I've tested at other distances, with similar results: the disparity-calculated distances remain reasonably accurate; the yolo Z-depth is consistently high and seems to get proportionally more "too high" as actual object distance increases.
I had previously been using the gen1 yolo depths example, and had found that they were also too high, which led me to these experiments with gen2.
The example #26 code I'm using is as provided in https://github.com/luxonis/depthai-python/pull/163 except that I modified the path to the .blob file, and converted distances from mm to inches. I'm using the yolo v3 blob file that the README points to.
The example #03-derived code is attached below.
My real question is, why are the yolo depths consistently too high?
?
My example #03-derived code follows.
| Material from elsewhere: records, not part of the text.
-- ==== Sys2Proof/Tests/Slice0.lean ====
section
/-! SUPPORT. Tests: ill-formed terms that WellFormed refuses, small tests of one step with expected results from the spec, and for
every statement with hypotheses a state that meets them. -/

namespace Sys2Proof.Tests

set_option Elab.async false

open Sys2Proof.Machine

/-- The premise of `StepRunsFrontCommand` is met by the state at reset. -/
theorem wit_idle : State.reset.pending = [] := rfl

/-- The premises of `AsleepDeviceKeepsItsState` are met by the state at reset, which is without power. -/
theorem wit_asleep : awake State.reset = false ∧ actsAsleep (.graceExpiry) = false := by decide +kernel

/-- The premises of `StoreStaysCanonical` are met by the state at reset. -/
theorem wit_canonical : Memory.wf State.reset.store.cells = true ∧ step State.reset = .next State.reset := ⟨rfl, rfl⟩

/-- Both cases of `HeldEventsAreAtMost1024`: fewer than 1,024 events held, and exactly 1,024. -/
theorem wit_held : State.reset.bobbin.held.length < 1024 ∧
    1024 ≤ ({ State.reset with bobbin := { State.reset.bobbin with held := List.replicate 1024 (event 1 0 0 0 0) } } : State).bobbin.held.length :=
  ⟨by decide +kernel, by rw [List.length_replicate]⟩

/-- The widths of `CompletionRecordLayout` are met at their upper ends. -/
theorem wit_record : 0xFFFFFFFF < 2 ^ 32 ∧ 0xFFFF < 2 ^ 16 ∧ 0xFF < 2 ^ 8 ∧ 0xFFFFFFFFFFFF < 2 ^ 48 := by decide +kernel

/-- The premise of `StoreReadAfterWrite` is met by a store that lists cells. -/
theorem wit_store : Memory.wf [(3, 1), (4, 0xFF), (0xFFFFFFFFFFFFF, 7)] = true := by decide +kernel

/-- The premise of `NewPageReadsAsZero` is met by a state whose page 1 holds a byte, is poisoned and lost. -/
theorem wit_newPage : Memory.wf ({ State.reset.store with cells := [(0x10000, 5)], poison := [0x10000], lost := [0x1FFC0] } : Store).cells = true := by
  decide

/-- The device awake, with firmware running. -/
def live : State :=
  { State.reset with
    pool := { State.reset.pool with pwrgd := true, id := 5, joined := true, members := [5, 6] }
    harbour := { State.reset.harbour with boot := 3 } }

/-- A command with a descriptor, ready under key (0, 0), for isle 1. -/
def kk : CmdKey := { sq := 0, seq := 0 }
def mkCmd (desc : Nat) (arg : List Byte) : Cmd := { freshCmd kk 1 desc .ready with arg := arg }
def withC (c : Cmd) (s : State) : State := { s with bobbin := { s.bobbin with cmds := [c] } }
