-- ==== Sys2Proof/Machine/Fetch.lean ====
section
/-! DEFINITION. Fetching: the next event the environment raises, and the context it is decoded in (30_encoding.md R104). -/

namespace Sys2Proof.Machine

/-- The pending states, which decide what an inbound byte means. -/
def fetchCtx (s : State) : DecodeCtx := ⟨s.kb.pending, s.ms.pending⟩

/-- The next input and the state with it taken from the schedule; none where nothing is scheduled. -/
def fetchInput (s : State) : Option (Input × State) :=
  match s.schedule with
  | [] => none
  | w :: rest => some (w, { s with schedule := rest })

/-- Whether an input may come now: `Mount` is "the first event of every run" (R420). -/
def mayCome (s : State) (w : Input) : Bool := s.mounted || w == .mount

/-- What placing a bare word before the next fetch takes (log entry 9): the input at the head of the schedule, a mounted
block, and for a byte, which is read as a command, no parameter awaited by the keyboard. -/
def placeInput (s : State) (w : Input) : State :=
  match w with
  | .hostByte .kb _ =>
    { s with schedule := w :: s.schedule, mounted := true, kb := { s.kb with pending := .idle } }
  | _ => { s with schedule := w :: s.schedule, mounted := true }

end Sys2Proof.Machine
end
Thanks in advance for any guidance!
Derrell
#!/usr/bin/env python3
import cv2
import depthai as dai
import struct
import numpy as np
# Start defining a pipeline
pipeline = dai.Pipeline()
# Define a source - two mono (grayscale) cameras
left = pipeline.createMonoCamera()
left.setResolution(dai.MonoCameraProperties.SensorResolution.THE_400_P)
left.setBoardSocket(dai.CameraBoardSocket.LEFT)
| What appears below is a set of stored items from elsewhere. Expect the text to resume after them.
/-- R274, R275, R276 (D38), R277 (D31): one register each, the accumulators and the rest kept. -/
def Obligations.MsModeAndRateCommandsWriteOneRegister : Prop :=
  ∀ s : State,
    exec .msDisable s = .next { s with
      ms := { s.ms with mode := .idle }, msLink := { s.msLink with q := queueAfter s .ms [0xFA] } } ∧
    exec .msSetstream s = .next { s with
      ms := { s.ms with mode := .idle }, msLink := { s.msLink with q := queueAfter s .ms [0xFA] } } ∧
    exec .msEnable s = .next { s with
      ms := { s.ms with mode := .streaming }, msLink := { s.msLink with q := queueAfter s .ms [0xFA] } } ∧
    exec .msSetrate s = .next { s with
      ms := { s.ms with pending := .rate }, msLink := { s.msLink with q := queueAfter s .ms [0xFA] } }

/-- R278 (D36), R279 (D37), R280: the id (that of `Wheel5` is a parameter), the status, and the plain ACK; only the
queue changes. -/
def Obligations.MsQueriesAndUnknownOnlyReply : Prop :=
  ∀ (s : State) (b : Byte),
    exec .msGetid s = .next { s with msLink := { s.msLink with q := (queueAfter s .ms
      [0xFA, match s.ms.deviceType with | .standard => 0x00 | .wheel3 => 0x03 | .wheel5 => s.cfg.msIdWheel5]) } } ∧
    exec .msStatus s = .next { s with msLink := { s.msLink with q := (queueAfter s .ms
      [0xFA, if s.ms.mode = .streaming then 0x20 else 0x00, 0x02, s.ms.sampleRate]) } } ∧
    exec (.msUnknown b) s = .next { s with msLink := { s.msLink with q := queueAfter s .ms [0xFA] } }

/-- R281 (D35): the rate byte is stored and pushed into the window, and the two handshakes promote one step each. -/
def Obligations.MsRateParameterPushesTheWindow : Prop :=
  ∀ (s : State) (b : Byte), ∃ w : BitVec 24,
    w.toNat = (s.ms.window.toNat * 256 + b.toNat) % 16777216 ∧
    exec (.msPRate b) s = .next { s with
      ms := { s.ms with
        sampleRate := b
        window := w
        pending := .idle
        deviceType :=
          if s.ms.deviceType = .standard ∧ w = 0xC86450 then .wheel3
          else if s.ms.deviceType = .wheel3 ∧ w = 0xC8C850 then .wheel5
          else s.ms.deviceType }
      msLink := { s.msLink with q := queueAfter s .ms [0xFA] } }

/-- R285, for both pending states and every byte; `0xFF` as a command flushes first and its packet always fits. -/
def Obligations.MsPendingAndModeTransitionTable : Prop :=
  ∀ (s : State) (b : Byte),
    ∃ t, exec (.evRxframe .ms (encodeFrame b)) s = .next t ∧
      t.ms.pending = (if s.ms.pending = .idle ∧ b = 0xF3 then .rate else .idle) ∧
      t.ms.mode = (
        if s.ms.pending ≠ .idle then s.ms.mode
        else if b = 0xFF ∨ b = 0xF6 ∨ b = 0xF5 ∨ b = 0xEA then .idle
        else if b = 0xF4 then .streaming
        else s.ms.mode) ∧
      t.msLink =
        if s.ms.pending = .idle ∧ b = 0xFF then { s.msLink with q := [[0xFA, 0xAA, 0x00]], sent := 0 }
        else { s.msLink with q := queueAfter s .ms (
          if s.ms.pending = .idle ∧ b = 0xF2 then
            [0xFA, match s.ms.deviceType with | .standard => 0x00 | .wheel3 => 0x03 | .wheel5 => s.cfg.msIdWheel5]
          else if s.ms.pending = .idle ∧ b = 0xE9 then
            [0xFA, if s.ms.mode = .streaming then 0x20 else 0x00, 0x02, s.ms.sampleRate]
          else [0xFA]) }

/-- R282: the six bytes of the rate sequence 200, 100, 80, from any window, make a `Standard` mouse `Wheel3`; the
sequence 200, 200, 80 makes a `Wheel3` mouse `Wheel5`; and 200, 100, 80 demotes neither. -/
def Obligations.HandshakePromotesFromAnyWindow : Prop :=
  ∀ (s : State) (b : Byte), b = 0x64 ∨ b = 0xC8 → s.ms.pending = .idle →
    ∃ t, ([0xF3, 0xC8, 0xF3, b, 0xF3, 0x50] : List Byte).foldl
        (fun (o : Out) x => match o with | .next s => exec (.evRxframe .ms (encodeFrame x)) s | o => o) (.next s) = .next t ∧
      t.ms.pending = .idle ∧ t.ms.sampleRate = 80 ∧ t.ms.mode = s.ms.mode ∧
      t.ms.deviceType = (
        match s.ms.deviceType with
        | .standard => if b = 0x64 then .wheel3 else .standard
        | .wheel3 => if b = 0xC8 then .wheel5 else .wheel3
        | .wheel5 => .wheel5)

/-- R42, R50(d): the device type never goes back but by the reset or the defaults of the mouse, and then to `Standard`.
-/
def Obligations.DeviceTypeNeverRegresses : Prop :=
  ∀ (s t : State) (i : Instr), i ≠ .evMount → exec i s = .next t →
    deviceRank s.ms.deviceType ≤ deviceRank t.ms.deviceType ∨
    ((resetsMs i s = true ∨ defaultsMs i s = true) ∧ t.ms.deviceType = .standard)

/-! ## Mouse reports and movement packets (45, 47) -/

/-- R363 (D38), R364 (D38), R365 (D38), R368: the contributions, saturated at the i16 bounds; the buttons replaced;
nothing else written. -/
def Obligations.MsReportAccumulatesWithSaturation : Prop :=
  ∀ s : State,
    (∀ b0 b1 b2 b3 : Byte, exec (.evMsreport (.boot b0 b1 b2 b3)) s = .next { s with ms := { s.ms with acc := {
      buttons := b0
      dx := max (-32768) (min 32767 (s.ms.acc.dx + b1.toInt))
      dy := max (-32768) (min 32767 (s.ms.acc.dy + b2.toInt))
      dwheel := max (-32768) (min 32767 (s.ms.acc.dwheel + b3.toInt)) } } }) ∧
    (∀ (b : Byte) (dx dy dw : Int), exec (.evMsreport (.extracted b dx dy dw)) s = .next { s with ms := { s.ms with acc := {
      buttons := b &&& 0x1F
      dx := max (-32768) (min 32767 (s.ms.acc.dx + max (-128) (min 127 dx)))
      dy := max (-32768) (min 32767 (s.ms.acc.dy + max (-128) (min 127 dy)))
      dwheel := max (-32768) (min 32767 (s.ms.acc.dwheel + max (-128) (min 127 dw))) } } })

/-- R305 (D39), R107 (D39): the bytes of the three packets, as the three rows return them (that a row leaves what it
returns in `result` is log entry 4). `x`, `y`, `z` are signed; the transmitted Y is `-y`; the sign flags are bits 4 and
5 of byte 1. -/
def Obligations.MovementPacketBytes : Prop :=
  ∀ (s : State) (btn : BitVec 3) (btn5 : BitVec 5) (x y : BitVec 8) (z : BitVec 4),
    (∃ b1 : Byte,
      b1.toNat = 8 + btn.toNat + (if x.toInt < 0 then 16 else 0) + (if 0 < y.toInt then 32 else 0) ∧
      exec (.mspkt3 btn x y) s = .next { s with result := some (.packet [b1, x, -y]) } ∧
      exec (.mspkt4Wheel3 btn x y z) s =
        .next { s with result := some (.packet [b1, x, -y, BitVec.ofInt 8 z.toInt]) }) ∧
    (∃ b1 b4 : Byte,
      b1.toNat = 8 + btn5.toNat % 8 + (if x.toInt < 0 then 16 else 0) + (if 0 < y.toInt then 32 else 0) ∧
      b4.toNat = z.toNat + 16 * (btn5.toNat / 8) ∧
      exec (.mspkt4Wheel5 btn5 x y z) s = .next { s with result := some (.packet [b1, x, -y, b4]) })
right = pipeline.createMonoCamera()
right.setResolution(dai.MonoCameraProperties.SensorResolution.THE_400_P)
right.setBoardSocket(dai.CameraBoardSocket.RIGHT)
# Create a node that will produce the depth map (using disparity output as it's easier to visualize depth this way)
depth = pipeline.createStereoDepth()
depth.setConfidenceThreshold(200)
left.out.link(depth.left)
right.out.link(depth.right)
# Create disparity output
xout = pipeline.createXLinkOut()
xout.setStreamName("disparity")
depth.disparity.link(xout.input)
# Create mono (right) output
monoout = pipeline.createXLinkOut()
monoout.setStreamName("mono")
right.out.link(monoout.input)
# Oak-D
baseline = 75 #mm
focal = 883.15
max_disp = 96
disp_type = np.uint8
disp_levels = 1
kludge = 0.5 # each distance is double what it should be. Why???
# Pipeline defined, now the device is connected to
with dai.Device(pipeline) as device:
# Start pipeline
device.startPipeline()
# Output queue will be used to get the disparity frames from the outputs defined above
q = device.getOutputQueue(name="disparity", maxSize=4, blocking=False)
qMono = device.getOutputQueue(name="mono", maxSize=4, blocking=False)
while True:
in_depth = q.get() # blocking call, will wait until a new data has arrived
# data is originally represented as a flat 1D array, it needs to be converted into HxW form
frame = in_depth.getData().reshape((in_depth.getHeight(), in_depth.getWidth())).astype(np.uint8)
height = in_depth.getHeight()
width = in_depth.getWidth()
# Compute depth from disparity
disp = np.array(in_depth.getData()).astype(np.uint8).view(disp_type).reshape((height, width))
with np.errstate(divide='ignore'): # Should be safe to ignore div by zero here
distData = (disp_levels * baseline * focal / disp).astype(np.uint16)
distData = distData / 25.4 * kludge # mm -> in; kludge to fix unknown doubling
# Find the average distance in the small rectangular region
region = []
for y in range(int(height / 2 - 10), int(height / 2 + 10)):
for x in range(int(width / 2 - 10), int(width / 2 + 10)):
region.append(distData[y][x])
distance = sum(region) / len(region)
frame = np.ascontiguousarray(frame)
# frame is transformed, the color map will be applied to highlight the depth info
frame = cv2.applyColorMap(frame, cv2.COLORMAP_JET)
# frame is ready to be shown
cv2.imshow("disparity", frame)
in_mono = qMono.get()
monoframe = in_mono.getData().reshape((height, width)).astype(np.uint8)
# Draw a rectangle in the middle of the frame
pt1 = int(width / 2 - 10), int(height / 2 - 10)
pt2 = int(width / 2 + 10), int(height / 2 + 10)
cv2.rectangle(monoframe, pt1, pt2, (255, 255, 255), 2)
cv2.putText(monoframe, f"{int(distance)} in",
(int(width / 2 - 10), int(height / 2 - 10) - 20),
cv2.FONT_HERSHEY_SIMPLEX, 0.5, (255, 255, 255), 2)
cv2.imshow("mono", monoframe)
if cv2.waitKey(1) == ord('q'):
break